3.12. Statistical Analysis

The cellular response to CYS-AgNP treatment was investigated in five independent replicates for each biochemical assay conducted. The collected data were averaged to determine the standard deviation. Significant differences compared to the control group were assessed using the SAS analysis of variance (ANOVA) procedure.
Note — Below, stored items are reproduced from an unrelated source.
-- ==== Sys2Proof/Machine/Dump.lean ====
section
/-! DEFINITION. GS_DUMP and the per-agent counters (14 R350-R356; 17 R408). -/

namespace Sys2Proof.Machine

/-! ## Per-agent counters (R350, R351) -/

/-- The open waits of the agents of this die, as local index and class (R351). A request of an earlier incarnation is
no wait; whether a SIGNAL of another die's object goes to a RING is a free value (log entry 62). -/
def agentWaits (s : State) : List (Nat × Nat) :=
  let mine := fun (a : AgentId) (i : Byte) => dieOf a == myDie s && incOf s a == i
  let ofOp := fun (o : Op) (k : Nat) => if mine o.agent o.inc && o.src != .stepUnit then [(localIx o.agent, k)] else []
  let arrive := s.couch.pend.flatMap (fun p => ofOp p.op 2)
  let entries := s.wt.entries.flatMap (fun e => match e.2 with
    | .queued n op _ =>
      let k := (objAt s n).kind
      ofOp op (if !isBuiltin k then 6 else if k = kRing then 4 else if k = kEvent then 5 else 3)
    | .watch w =>
      if isOnce w.cond && mine w.target w.tinc
      then [(localIx w.target, if isBuiltin (objAt s w.slot).kind then 5 else 6)] else []
    | .mirror w _ _ _ => if isOnce w.cond && mine w.target w.tinc then [(localIx w.target, 7)] else []
    | _ => [])
  let remote := s.hb.remote.flatMap (fun o =>
    if o.opcode = opTake ∨ o.opcode = opArrive ∨ o.opcode = opArriveR ∨
        (o.opcode = opSignal ∧ Config.remoteRing o.ctx o.handle = true) then ofOp o 7 else [])
  let commits := s.qu.recs.flatMap (fun e =>
    if e.2.state ≠ .opened ∧ e.2.level ≠ 0 ∧ e.2.commit.isSome ∧ mine e.2.agent e.2.inc
    then [(localIx e.2.agent, 7)] else [])
  arrive ++ entries ++ remote ++ commits

/-- The counter of an agent that a tick raises (R350). -/
def tickClass (s : State) (waits : List (Nat × Nat)) (i : Nat) : Nat :=
  match (waits.filter (fun w => w.1 == i)).map (·.2) with
  | [] => if 0 < tgetD s.ag.depth i 0 then 0 else 1
  | k :: r => r.foldl min k

/-- The agents of the die (18 R416). -/
def dieAgents (s : State) : List Nat :=
  let t := s.boot.topo
  (List.range 1024).filter (fun i =>
    decide (i / 256 < t.regions) && decide (i / 16 % 16 < t.clusters) && decide (i % 16 < t.units))

/-- A tick of 512 Calender units. None counts in SLEEP. -/
def agentTick (s : State) : State :=
  if s.pwr.st = .sleep then s
  else
    let w := agentWaits s
    { s with ag := { s.ag with pa := (dieAgents s).foldl (fun t i =>
      let c := tgetD t i [0, 0, 0, 0, 0, 0, 0, 0]
      tset t i (c.modify (tickClass s w i) (· + 1))) s.ag.pa } }

/-! ## Records (R355) -/

/-- The head of a record: TYPE, FLAGS zero, CTX, SUBJECT. -/
def dumpRec (ty : Nat) (c : CtxId) (subject : Nat) (rest : Nat) : BitVec 512 :=
  BitVec.ofNat 512 (ty + 2 ^ 16 * c.toNat + 2 ^ 32 * subject + 2 ^ 64 * rest)

/-- A value at a byte of a record, for `dumpRec`. -/
def at8 (byte n : Nat) : Nat := n * 2 ^ (8 * (byte - 8))

/-- GS_COUCH_ROLE (06, Registers). -/
def couchRoleReg (s : State) : W32 :=
  let c := s.couch
  BitVec.ofNat 32 (2 ^ 31 * bit c.pkgP + 2 ^ 30 * bit c.pkgS + 2 ^ 29 * bit c.sysP + 2 ^ 28 * bit c.sysS
    + 2 ^ 27 * bit c.rlyP + 2 ^ 26 * bit c.rlyS + 2 ^ 24 * c.tier.toNat + bit c.taken)

/-- GS_VERSION (21 R467). -/
def versionReg : W32 := 0x00030100

/-- CTX of the records that stand for the whole dump: the context dumped, 0 for every context (log entry 44). -/
def dumpCtx (s : State) : CtxId := if s.dump.all then 0 else s.dump.ctx

/-- HEADER. -/
def dumpHeader (s : State) : BitVec 512 :=
  dumpRec 1 (dumpCtx s) (myDie s).toNat (at8 8 (now s).toNat + at8 16 (s.dump.ctx.toNat + 2 ^ 15 * bit s.dump.all)
    + at8 18 (calCode s.cal.st).toNat + at8 20 versionReg.toNat + at8 24 (couchRoleReg s).toNat)

/-- The object's agents and cookies are withheld (17 R408). -/
def dumpRestricted (s : State) (n : Nat) : Bool := (objAt s n).priv && !fullView s 0

/-- OBJECT. -/
def dumpObj (s : State) (n : Nat) : BitVec 512 :=
  let r := dumpRestricted s n
  let w := (packObj (objAt s n) (wheadAt s n)).toNat
  let image := if r then at8 16 (objAt s n).value.toNat else at8 8 w
  let third := (tget s.vat.third n).isSome
  dumpRec 2 (objAt s n).owner n (image + at8 40 (seqAt s n).toNat
    + at8 42 (bit (slotAt s n).lost + 2 * bit third + 4 * bit r) + at8 44 (listAt s n).length)

/-- The fields of a watch in an ENTRY. -/
def dumpWatch (ty ix : Nat) (w : Watch) (home : DieId) (idx : Nat) (hide : Bool) : BitVec 512 :=
  let who := if hide then 0 else at8 10 w.tinc.toNat + at8 12 w.target.toNat + at8 32 w.cookie.toNat
  dumpRec 3 w.ctx ix (at8 8 ty + at8 9 w.cond.toNat + at8 11 (bit w.held) + who + at8 16 w.slot
    + at8 20 home.toNat + at8 24 w.comparand.toNat + at8 36 w.handle.toNat + at8 40 w.ref.toNat + at8 44 idx)

/-- ENTRY of a list entry of an object. -/
def dumpEntry (s : State) (n ix : Nat) : BitVec 512 :=
  let hide := dumpRestricted s n
  match tget s.wt.entries ix with
  | some (.watch w) => dumpWatch 0 ix w (myDie s) 0 hide
  | some (.standby w h _) => dumpWatch 4 ix w h 0 hide
  | some (.queued _ op _) =>
    let who := if hide then 0 else at8 10 op.inc.toNat + at8 12 op.agent.toNat
    dumpRec 3 op.ctx ix (at8 8 2 + at8 9 op.opcode.toNat + who + at8 16 n + at8 20 (myDie s).toNat
      + at8 24 op.a.toNat + at8 36 op.handle.toNat)
  | some (.armed _ d) => match tget s.la.descs d with
    | some e => dumpRec 3 e.ctx ix (at8 8 3 + at8 9 e.cond.toNat + at8 11 (bit e.held) + at8 16 n
        + at8 20 (myDie s).toNat + at8 24 e.comparand.toNat + at8 34 d + at8 36 e.handle.toNat
        + at8 40 e.ref.toNat)
    | none => dumpRec 3 0 ix (at8 8 3 + at8 16 n + at8 34 d)
  | _ => dumpRec 3 0 ix (at8 16 n)

/-- The dump covers a context. -/
def dumpCovers (s : State) (c : CtxId) : Bool := s.dump.all || c == s.dump.ctx

/-- MIRROR ENTRYs. -/
def dumpMirrors (s : State) : List (BitVec 512) :=
  s.wt.entries.filterMap (fun e => match e.2 with
    | .mirror w h i _ => if dumpCovers s w.ctx
        then some (dumpWatch 1 e.1 w h (match i with | some k => k.toNat | none => 0) false) else none
    | _ => none)

/-- State of a QUIRE record. -/
def quireCode : QState → Nat
  | .opened => 0 | .preparing => 1 | .committed => 2 | .aborted => 3

/-- QUIRE records. -/
def dumpQuires (s : State) : List (BitVec 512) :=
  (s.qu.recs.filter (fun e => dumpCovers s e.2.ctx)).map (fun e =>
    let r := e.2
    dumpRec 4 r.ctx e.1 (at8 8 r.agent.toNat + at8 12 r.inc.toNat + at8 13 (quireCode r.state) + at8 14 r.count
      + at8 15 r.members.length + at8 16 r.ticket.time.toNat + at8 24 r.coord.toNat + at8 28 r.level))

/-- Position of a die record, of its context and handle, in the record store. -/
def recNumber (s : State) (c : CtxId) (h : W32) : Nat := s.couch.recs.findIdx (fun r => r.ctx == c && r.handle == h)

/-- LOCK records: what a lock's own quire and target give. -/
def dumpLocks (s : State) : List (BitVec 512) :=
  s.qu.locks.filterMap (fun l =>
    let h := homeAt s l.key
    let c : CtxId := match h with
      | some h => h.ctx
      | none => 0
    let pos := match h with
      | some h => ((h.members.find? (fun m => m.target == l.target)).map (·.pos)).getD 0
      | none => 0
    let parked := (s.qu.held.filter (fun j => j.target == l.target)).length
    let (rec_, sub) : Bool × Nat := match l.target with
      | .slot n => (false, n)
      | .record c h => (true, recNumber s c h)
    if dumpCovers s c then
      some (dumpRec 5 c sub (at8 8 (bit rec_ + 2 * bit l.decided) + at8 9 pos + at8 12 l.key.die.toNat
        + at8 16 l.key.qid.toNat + at8 24 l.ticket.time.toNat + at8 32 l.ticket.agent.toNat + at8 36 parked))
    else none)

/-- PEND of a pending arrival. -/
def dumpPend (s : State) (i : Nat) (p : PendArr) : BitVec 512 :=
  let r := dieRec s p.op.ctx p.op.handle
  let (share, home) : Nat × DieId := match p.slot, r with
    | none, some r => (shareOf r.x, xlHome r.x)
    | _, _ => (0, myDie s)
  dumpRec 6 p.op.ctx i (at8 9 p.op.opcode.toNat + at8 12 p.op.agent.toNat + at8 16 p.op.inc.toNat + at8 20 p.weight
    + at8 24 p.epoch.toNat + at8 28 share + at8 32 p.op.handle.toNat + at8 36 home.toNat)

/-- PEND of a combining record. -/
def dumpComb (i : Nat) (c : CtxId) (h : W32) (lanes : Bool) (count : Nat) (e : W32) (x : Xl) : BitVec 512 :=
  let o : Byte := if lanes then opArriveR else opArrive
  dumpRec 6 c i (at8 8 1 + at8 9 o.toNat + at8 20 count + at8 24 e.toNat + at8 28 (shareOf x) + at8 32 h.toNat
    + at8 36 (xlHome x).toNat)

/-- PEND records: arrivals, then the die's and the roles' combining records. A record's number is its place in its
store (log entry 44). -/
def dumpPends (s : State) : List (BitVec 512) :=
  (s.couch.pend.zipIdx.filter (fun p => dumpCovers s p.1.op.ctx)).map (fun p => dumpPend s p.2 p.1) ++
  (s.couch.recs.zipIdx.filter (fun r => dumpCovers s r.1.ctx)).map (fun r =>
    dumpComb r.2 r.1.ctx r.1.handle r.1.lanes.isSome r.1.count r.1.epoch r.1.x) ++
  (s.couch.roles.zipIdx.filter (fun r => dumpCovers s r.1.ctx)).map (fun r =>
    dumpComb r.2 r.1.ctx r.1.handle r.1.lanes.isSome r.1.weight.toNat r.1.epoch r.1.x)

/-! ## The run (R353, R354, R356) -/

/-- Change the dump. -/
def modDump (f : Dump → Dump) (s : State) : State := { s with dump := f s.dump }

/-- Read the slot that the dump comes to next, as the scrubber reads it (13 R304, R312). -/
def dumpVisit (s : State) : State := match s.dump.todo with
  | .obj n :: _ => readSlot n s
  | _ => s

/-- The dump waits for the third copy of the slot that it comes to next (13 R307). -/
def dumpStalled (s : State) : Bool := match s.dump.todo with
  | .obj n :: _ => fetching s n
  | _ => false

/-- The records of an item. -/
def dumpRead (i : DumpItem) (s : State) : List (BitVec 512) × State := match i with
  | .obj n =>
    if ((objAt s n).kind == 0 && !(slotAt s n).lost) || !dumpCovers s (objAt s n).owner then ([], s)
    else (dumpObj s n :: (listAt s n).map (dumpEntry s n), s)
  | .mirrors => (dumpMirrors s, s)
  | .quires => (dumpQuires s, s)
  | .locks => (dumpLocks s, s)
  | .pends => (dumpPends s, s)

/-- Issue one record. -/
def dumpIssue (r : BitVec 512) (s : State) : State :=
  let d := s.dump
  let addr : W64 := (d.base ++ (0 : BitVec 6)) + BitVec.ofNat 64 (64 * d.recs)
  mempAsk { use := .dump d.gen, wr := true, size := 2, addr, data := r }
    (modDump (fun d => { d with recs := d.recs + 1, crc := (toBytes 64 r.toNat).foldl crcByte d.crc }) s)

/-- END. -/
def dumpEnd (trunc : Bool) (s : State) : State :=
  let d := s.dump
  let r := dumpRec 7 (dumpCtx s) (d.recs + 1) (at8 8 (now s).toNat + at8 16 (~~~ d.crc).toNat + at8 20 (bit trunc))
  let s := modDump (fun d => { d with
    ended := true, todo := [], ready := [], endErr := if trunc then 2 else d.endErr }) s
  if d.recs < d.lim.toNat then dumpIssue r s else s

/-- Writes of this run still under way. -/
def dumpOut (s : State) : Nat :=
  (s.memp.waiting.filter (fun r => r.use == .dump s.dump.gen)).length +
    (s.memp.outst.filter (fun e => e.2.use == .dump s.dump.gen)).length

/-- Read and issue while fewer than 32 writes are outstanding. -/
def dumpFill : Nat → State → State
  | 0, s => s
  | k + 1, s =>
    if s.dump.ended ∨ 32 ≤ dumpOut s then s
    else match s.dump.ready with
      | r :: rest =>
        if s.dump.recs + 2 ≤ s.dump.lim.toNat then dumpFill k (dumpIssue r (modDump (fun d => { d with ready := rest }) s))
        else dumpEnd true s
      | [] => match s.dump.todo with
        | i :: rest =>
          let s := dumpVisit s
          if dumpStalled s then s
          else
            let (l, s) := dumpRead i (modDump (fun d => { d with todo := rest }) s)
            dumpFill k (modDump (fun d => { d with ready := l }) s)
        | [] => dumpEnd false s

/-- Fill, and end the command once every write has ended. -/
def dumpGo (s : State) : State :=
  let s := dumpFill (s.dump.todo.length + 40) s
  if s.dump.ended && dumpOut s == 0 then modDump (fun d => { d with busy := false, err := d.endErr }) s else s

/-- A dump has something to read next: it neither waits for a third copy nor has 32 writes outstanding. -/
def dumpDue (s : State) : Bool :=
  s.dump.busy && !s.dump.ended && s.dump.ready.isEmpty && !s.dump.todo.isEmpty && decide (dumpOut s < 32) && !dumpStalled s

/-- A dump that waited for a third copy goes on once it has been answered. -/
def dumpResume (s : State) : State := if dumpDue s then dumpGo s else s

/-- START (R353). -/
def dumpStart (all : Bool) (c : CtxId) (s : State) : State :=
  if s.dump.busy then s
  else
    let s := modDump (fun d => { d with
      all, ctx := c, busy := true, err := 0, gen := d.gen + 1, recs := 0, crc := 0xFFFFFFFF, ok := 0, ended := false
      endErr := 0, ready := [] }) s
    let objs := if all then (s.vat.slots.filter (fun e => e.2.a.obj.kind != 0 || e.2.lost)).map (·.1)
      else (tgetD s.ctx.tab c.toNat {}).chain
    let s := modDump (fun d => { d with ready := [dumpHeader s] }) s
    if !all && ctxState s c != .live then dumpGo (modDump (fun d => { d with todo := [], endErr := 1 }) s)
    else dumpGo (modDump (fun d => { d with todo := objs.map DumpItem.obj ++ [.mirrors, .quires, .locks, .pends] }) s)

/-- A dump write ends (R354, R356). -/
def dumpDone (gen : Nat) (ok : Bool) (s : State) : State :=
  if !s.dump.busy ∨ s.dump.gen ≠ gen then s
  else if ok then dumpGo (modDump (fun d => { d with ok := d.ok + 1 }) s)
  else
    let s := modDump (fun d => { d with busy := false, err := 3, todo := [], ready := [], ended := true }) s
    { s with memp := { s.memp with waiting := s.memp.waiting.filter (fun r => r.use != .dump gen) } }

end Sys2Proof.Machine
end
Statistical analysis of the results obtained from each biochemical assay was performed using the Duncan multirange test, with a significance level set at p < 0.05, utilizing PC SAS 8.0 software (SAS Institute, Hong Kong).

4. Conclusions

Cysteine-stabilized AgNPs (CYS-AgNPs) were synthesized in the form of aqueous suspension via the reduction of silver ions, delivered in the form of silver nitrate, by sodium borohydride and the functionalization of the AgNP surfaces by cysteine molecules under acidic and anaerobic conditions. The physicochemical characteristics showed that CYS-AgNPs exhibited an isoelectric point at pH 5.1. It was determined that CYS-AgNPs were stable at pH 4.0, 7.4, and 9.0 when the ionic strength did not exceed the value of 10⁻² M. The stability of CYS-AgNPs dispersed in the full RPMI1640 medium supplemented with 10% FBS was also confirmed by UV-Vis measurements and TEM imaging.

Based on the streaming potential investigations, it was found that the surface of both positively and negatively charged CYS-AgNPs was modified by the adsorption of proteins present in the culture media. Nevertheless, the toxic effect of CYS-AgNPs on COLO-720L and HUT-78 cell lines was significantly stronger when they were introduced to the culture medium as positively charged. CYS-AgNPs(+) reduced cell viability more intensively than negatively charged CYS-AgNPs at the same concentration. Moreover, positively charged CYS-AgNPs strongly damaged the integrity of the cell membrane, which was detected by enhanced LDH release. The genotoxic effect and the morphological changes of the cells were also more intense in the case of treatment with positively charged CYS-AgNPs. The conducted studies revealed that despite CYS-AgNPs being characterized by the same chemical structure of the stabilizing layers, their toxicity towards COLO-720L and HUT-78 cell lines was mainly modulated by their surface charge.